Stored items:
/-- The hub is awake again, and the ports that its suspend reached resume (R181). -/
def State.resumeHub (s : State) : State :=
  if s.hub.suspended then (s.onHub fun h => { h with suspended := false }).resumeBus else s

/-- The fastest speed and the most lanes that `HUB.UP_MAX_SPEED` allows, speeds as `UP_LINK` d1 (Table 08-7). -/
def upSpeedMax (m : Nat) : Nat := if m = 0 then 2 else if m ≤ 2 then 3 else 4
def upLanesMax (m : Nat) : Nat := if m = 2 ∨ m = 4 then 2 else 1

/-- The upstream link reached its state from Polling: it connects, its speed is another, or it trains again in U0, after a
warm reset or without one (R165, R166). -/
def State.upTrained (s : State) (state speed : Nat) (warm : Bool) : Bool :=
  decide (3 ≤ speed) && (warm || s.hub.link == 0 || speed != s.hub.speed || (state == 1 && s.hub.link == 1))

/-- The lanes of the upstream link: x1 under R166, all that both ends have after training, and else as before. -/
def State.upLanes (s : State) (speed lanes : Nat) (trained : Bool) : Nat :=
  if speed < 3 then 0
  else if s.hub.x1 then 1
  else if trained then max 1 (min lanes (upLanesMax (s.nat .hubUpMaxSpeed 0)))
  else s.hub.lanes

/-- `UP_LINK` of a link event: a state or a speed that is another (R165). -/
def State.upLinkEntry (s : State) (old oldSpeed : Nat) : State :=
  let h := s.hub
  if (h.link != old || h.speed != oldSpeed) && s.linkLogged old h.link then
    s.append true 0 blkUp .upLink 0 (b8 h.link ++ b8 h.speed)
  else s

/-- `UP_LANES` after training, where the count is not that of the boot's previous one (R165; log 74). -/
def State.upLanesEntry (s : State) (trained : Bool) : State :=
  if trained && s.hub.lastLanes != some s.hub.lanes then
    (s.onHub fun h => { h with lastLanes := some h.lanes }).append true 0 blkUp .upLanes 0 (b8 s.hub.lanes ++ b8 s.hub.retries)
  else s

/-- A connected upstream link in a state: what trains, its entries, and the suspend or resume of the hub with U3 and U0 (R165,
R166, R181). A speed of 1 is Full-Speed, which `UP_LINK` has no code for and records as 2 (DESIGN CHOICE, log 85). -/
def State.upLinkUp (s : State) (state speed lanes : Nat) (warm : Bool) : State :=
  let full := speed == 1
  let speed := max 2 (min speed (upSpeedMax (s.nat .hubUpMaxSpeed 0)))
  let old := s.hub.link
  let oldSpeed := s.hub.speed
  let s := s.when warm fun s => s.onHub fun h => { h with x1 := false, retries := 0 }
  let trained := s.upTrained state speed warm
  let s := s.onHub fun h => { h with link := state, speed := speed, lanes := s.upLanes speed lanes trained, fullSpeed := full }
  let s := (s.upLinkEntry old oldSpeed).upLanesEntry trained
  if state = 4 then s.suspendHub else if state = 1 then s.resumeHub else s

/-- UP_LINK (R165, R166, R181): the port is connected only where it presents itself (R164). -/
def State.evUpLink (s : State) (state speed lanes : Nat) (warm : Bool) : State :=
  if state = 0 then s.linkDown
  else if 5 < state || !(s.hub.upVbus && s.mode.presents) then s
  else s.upLinkUp state speed lanes warm

/-- UP_LANE_RECOVERY (R166). In U3 nothing happens until resume. -/
def State.evLaneRecovery (s : State) (_lane : Nat) : State :=
  if s.hub.speed < 3 || s.hub.link == 4 || s.hub.lanes != 2 then s
  else
    let used := s.hub.retries + 1
    if used < s.nat .hubUpLaneRetries 0 then s.onHub fun h => { h with retries := used }
    else
      (s.onHub fun h =>
        { h with retries := used, x1 := true, lanes := 1, lastLanes := some 1 }).append true 0 blkUp
        .upLanes 0 (b8 1 ++ b8 used)

/-- A USB 2.0 port that keeps the link out of L1: enabled at USB 2.0, and neither suspended nor in L1 (R167). -/
def Bus.busy2 (b : Bus) : Bool :=
  let super := match b.speed with
    | some v => decide (3 ≤ v)
    | none => false
  b.enabled && !super && !b.suspended && !b.l1

/-- LPM_L1_REQUEST (R167): there is no answer without a link that is awake. -/
def State.evLpm (s : State) : State :=
  let quiet := allPorts.all fun p => !(s.port p).bus.busy2
  if !s.linked || s.hub.suspended then s.answering .timeout
  else s.answering (if quiet && s.io.part0.isEmpty && s.io.sent0 == 0 then .ack else .nyet)

/-! Port power, reset, suspend and resume (R168 to R173, R181, R182). -/

/-- The policy sources vSafe5V again on a port that a clear PORT_POWER has kept off (R168): one that `CHAN_OFF`, SB_OFF or CRANK
turned off is not among them (R160, R226, R331). -/
def State.sourceAgain (s : State) (p : Nat) : State :=
  let wanted := (s.port p).bus.awaitsPower
  let s := s.onBus p fun b => { b with awaitsPower := false }
  if wanted && (s.port p).attached && (s.chan p).state == .off && !s.barred p && !s.sbOff
      && s.cfg.state != .defaults then
    if s.railUp 0 then s.reserveAndPower p 1 false true true
    else s.onPort p fun q => { q with waiting := true }
  else s

/-- In the FOLLOW mode a clear PORT_POWER takes the port's power, or its place among the waiting ports, away (R168). -/
def State.powerAway (s : State) (p : Nat) : State :=
  let wanted := (s.chan p).state.active || (s.port p).waiting
  let s := s.when (s.chan p).state.active fun s => (s.policyOff p false .fault true).redistribute
  s.onPort p fun q => { q with waiting := false, bus := { q.bus with awaitsPower := q.bus.awaitsPower || wanted } }

/-- HOST_PORT_POWER (R168). -/
def State.evHostPortPower (s : State) (p : Nat) (on : Bool) : State :=
  if (s.port p).bus.portPower == on then s
  else
    let follow := s.value .hubPortPowerMode 0 == 1
    let s := s.onBus p fun b => { b with portPower := on }
    let s := s.holdEntry p (if on then .portEnabled else .portDisabled) 1 0 true
    if on then s.when follow fun s => s.sourceAgain p
    else (s.dropBus p true).when follow fun s => s.powerAway p

/-- HOST_PORT_RESET (R171). -/
def State.evHostPortReset (s : State) (p : Nat) : State :=
  if !s.connectedPort p then s
  else s.onBus p fun b =>
    { b with reset := match b.reset with
      | .none => .host
      | .host => .host
      | .command _ => .command true }

/-- PORT_RESET_COMPLETE (R171, R173). -/
def State.evPortResetComplete (s : State) (p : Nat) (speed : Option Nat) : State :=
  let r := (s.port p).bus.reset
  if r == .none then s
  else
    let told := r == .host || r == .command true
    let s := s.onBus p fun b => { b with reset := .none, cReset := b.cReset || told }
    match speed with
    | some v =>
      let tag := s.opTag (.port p) [.portReset]
      let s := s.onBus p fun b =>
        { b with enabled := true, suspended := false, busSuspended := false, speed := some v,
                 resets := b.resets + 1 }
      let s := ((s.tagged tag).append true 0 blkUsb2 .portSpeed p (b8 v)).tagged s.led.tag
      s.endOpsOf (.port p) [.portReset] .done true
    | none => s.endOpsOf (.port p) [.portReset] .fault true

/-- SS_LINK_U0 (R173). -/
def State.evSsLinkU0 (s : State) (p speed : Nat) : State :=
  if s.ssPort p && (s.port p).attached && !(s.port p).bus.ssDisabled && (speed == 3 || speed == 4) then
    (s.onBus p fun b => { b with ssPresent := true, enabled := true, speed := some speed }).append true
      (combOf p) blkUsb3 .portSpeed p (b8 speed)
  else s

/-- DOWNSTREAM_CONNECT_CHANGE (R184). -/
def State.evConnectChange (s : State) (p : Nat) (connected ss : Bool) : State :=
  if connected then
    if !(s.port p).attached || (ss && (!s.ssPort p || (s.port p).bus.ssDisabled)) then s
    else s.onBus p fun b =>
      if ss then { b with ssPresent := true } else { b with fsPresent := true }
  else
    let s := s.onBus p fun b =>
      if ss then { b with ssPresent := false } else { b with fsPresent := false }
    if s.connectedPort p then s else s.dropBus p true

/-- HOST_SELECTIVE_SUSPEND (R181). -/
def State.evHostSuspend (s : State) (p : Nat) : State :=
  let b := (s.port p).bus
  if b.enabled && !b.suspended && s.shown p then s.suspendPort p 0 true else s

/-- HOST_PORT_RESUME (R181, R183: the check stops at this input). -/
def State.evHostResume (s : State) (p : Nat) : State :=
  if (s.port p).bus.suspended then s.resumePort p 0 true else s

/-- PORT_RESUME_COMPLETE (R172). -/
def State.evResumeComplete (s : State) (p : Nat) : State :=
  if (s.port p).bus.resuming then
    (s.onBus p fun b => { b with resuming := false, cSuspend := true }).endOpsOf (.port p) [.portResume]
      .done true
  else s

/-- PORT_SUSPEND_COMPLETE (R172). -/
def State.evSuspendComplete (s : State) (p : Nat) : State :=
  if (s.port p).bus.suspending then
    (s.onBus p fun b => { b with suspending := false }).endOpsOf (.port p) [.portSuspend] .done true
  else s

- **EXERCISE GOAL**
The answer must consist of every line from the entries above that contains the string "done".

- **WRITTEN ANSWER**
      s.endOpsOf (.port p) [.portReset] .done true
      .done true
    (s.onBus p fun b => { b with suspending := false }).endOpsOf (.port p) [.portSuspend] .done true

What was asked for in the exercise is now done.